Does anybody know an unpacker/decryptor that can unpack Stone's PE Encrypter v2.0? I found one but it was for a previous version, not version 2.0. IDA's universal unpacker seems to hang when trying to unpack this. "waiting for unpacker to finish" forever. Thank you.

the_endian
  • 1,860
  • 17
  • 39
savram
  • 207
  • 2
  • 12

1 Answers1

6

Depending on what you're looking to accomplish, you have a handful of options:

  1. Use RL!dePacker 1.5, which supports unpacking Stone's PE Encryptor 2.0. The technology at the core of this unpacker, TitanEngine, has been immensely improved since its implementation back then, and is available as open source via ReversingLabs.
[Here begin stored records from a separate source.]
-- ==== Sys2Proof/Safety.lean ====
section
/-! DEFINITION. What a safe run is, and the terms claims are stated in: when an instruction issues, what its effect
leaves alone, and how its group goes on. -/

namespace Sys2Proof.Safety

open Sys2Proof.Machine

/-- The state after `n` steps, when none stops. -/
def runFor : Nat → State → Option State
  | 0, s => some s
  | n + 1, s =>
    match step s with
    | .next t => runFor n t
    | .fault _ => none
    | .refused _ => none

/-- A state from which no run stops. -/
def safe (s : State) : Prop := ∀ n, (runFor n s).isSome = true

/-! ## When an instruction issues -/

/-- The group `c` in the slot at hand issues instruction `i`, whose word has the fields `f`: every check of 02 R48
passes, no deferred fabric failure is raised (07 R127), nothing stalls it (02 R40, R41), and it reads no marked register
(02 R42). -/
structure Ready (i : Instr) (f : Fields) (c : Iss) (s : State) : Prop where
  group : curIss s = some c
  legal : illegal i f c s = none
  calm : deferred i c s = none
  free : stalled i f c s = false
  clean : marked i f c s = none

/-- A warp that is there. -/
def HasWarp (s : State) (k w : Nat) : Prop := w < (s.coh k).warps.length

/-- A thread that is there. -/
def HasThread (s : State) (k w l : Nat) : Prop := HasWarp s k w ∧ l < (s.warp k w).threads.length

/-- No thread of the group is parked: a thread stands in one place (04 R94). -/
def noneParked (c : Iss) (s : State) : Prop := ∀ x ∈ c.ths, (c.coh, x.1, x.2) ∉ (s.core c.core).parked

/-! ## What is left alone -/

/-- Memory, contexts, functions, launches and worlds: all that lies outside cores and cohorts. -/
structure SameOutside (s t : State) : Prop where
  mem : ∀ a, t.byte a = s.byte a
  ctxs : t.ctxs = s.ctxs
  fns : t.fns = s.fns
  launches : t.launches = s.launches
  worlds : t.worlds = s.worlds

/-- The registers a trap saves into and a handler works with, of every warp; every accumulator and its status. -/
structure SameSpecial (s t : State) : Prop where
  tvec : ∀ k w, (t.warp k w).tvec = (s.warp k w).tvec
  trpc : ∀ k w, (t.warp k w).trpc = (s.warp k w).trpc
  tsch : ∀ k w, (t.warp k w).tsch = (s.warp k w).tsch
  trapq : ∀ k w, (t.warp k w).trapq = (s.warp k w).trapq
  handler : ∀ k w, (t.warp k w).handler = (s.warp k w).handler
  acc : ∀ k, (t.core k).mx = (s.core k).mx

/-- Every vector register lane but those of `v` (cohort, warp, register, lane). -/
def SameV (s t : State) (v : Nat → Nat → Nat → Nat → Prop) : Prop :=
  ∀ k w r l, ¬ v k w r l → (t.warp k w).readV r l = (s.warp k w).readV r l

/-- Every scalar register but those of `v` (cohort, warp, register). -/
def SameS (s t : State) (v : Nat → Nat → Nat → Prop) : Prop :=
  ∀ k w r, ¬ v k w r → (t.warp k w).readS r = (s.warp k w).readS r

/-- Every predicate, p0 to pt, but those of `v` (cohort, warp, lane, predicate). -/
def SameP (s t : State) (v : Nat → Nat → Nat → Nat → Prop) : Prop :=
  ∀ k w l p, p < 8 → ¬ v k w l p → (t.thread k w l).readP p = (s.thread k w l).readP p

/-- The exception flags of every warp but those of `v` (cohort, warp). -/
def SameFlags (s t : State) (v : Nat → Nat → Prop) : Prop :=
  ∀ k w, ¬ v k w → (t.warp k w).fpflags = (s.warp k w).fpflags

/-- Every byte of every scratchpad. -/
def SameScratch (s t : State) : Prop := ∀ k a, (t.coh k).readSp a = (s.coh k).readSp a

/-- The frame of an instruction that writes registers alone: those of `v`, `r`, `p` and the flags of `x`. -/
structure RegFrame (s t : State) (v : Nat → Nat → Nat → Nat → Prop) (r : Nat → Nat → Nat → Prop)
    (p : Nat → Nat → Nat → Nat → Prop) (x : Nat → Nat → Prop) : Prop where
  outside : SameOutside s t
  special : SameSpecial s t
  scratch : SameScratch s t
  vregs : SameV s t v
  sregs : SameS s t r
  preds : SameP s t p
  flags : SameFlags s t x

/-- No register. -/
def none4 (_ _ _ _ : Nat) : Prop := False
def none3 (_ _ _ : Nat) : Prop := False
def none2 (_ _ : Nat) : Prop := False

/-- What the checks of an access leave when they pass (07 R124; 22 R416): no register, flag or byte changes. They may keep
translations, and they may acquire atomic sets, which raises views and names the holder. -/
structure GateFrame (s u : State) : Prop where
  regs : RegFrame s { u with ctxs := s.ctxs } none4 none3 none4 none2
  ctxs : ∀ k, { u.ctx k with decls := (s.ctx k).decls } = s.ctx k
  ops : u.ops = s.ops

/-! ## How a group goes on -/

/-- Every thread of the group is at PC + 1. -/
def Advanced (c : Iss) (s t : State) : Prop :=
  ∀ x ∈ c.ths, HasThread s c.coh x.1 x.2 → (t.thread c.coh x.1 x.2).pc = c.pc + 1

/-- Every thread of the group is at the PC `next` gives. -/
def MovedTo (c : Iss) (s t : State) (next : Nat × Nat → W32) : Prop :=
  ∀ x ∈ c.ths, HasThread s c.coh x.1 x.2 → (t.thread c.coh x.1 x.2).pc = next x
Official video tutorial from RL can be viewed here.

  2. FUU utilizes TitanEngine and has signatures for multiple versions of Stone's PE Encryptor, including v2.0.

  3. Use The aPE, which allows for patching of supported packed binaries--Stone's PE Encryptor v2.0 being one of the supported packers.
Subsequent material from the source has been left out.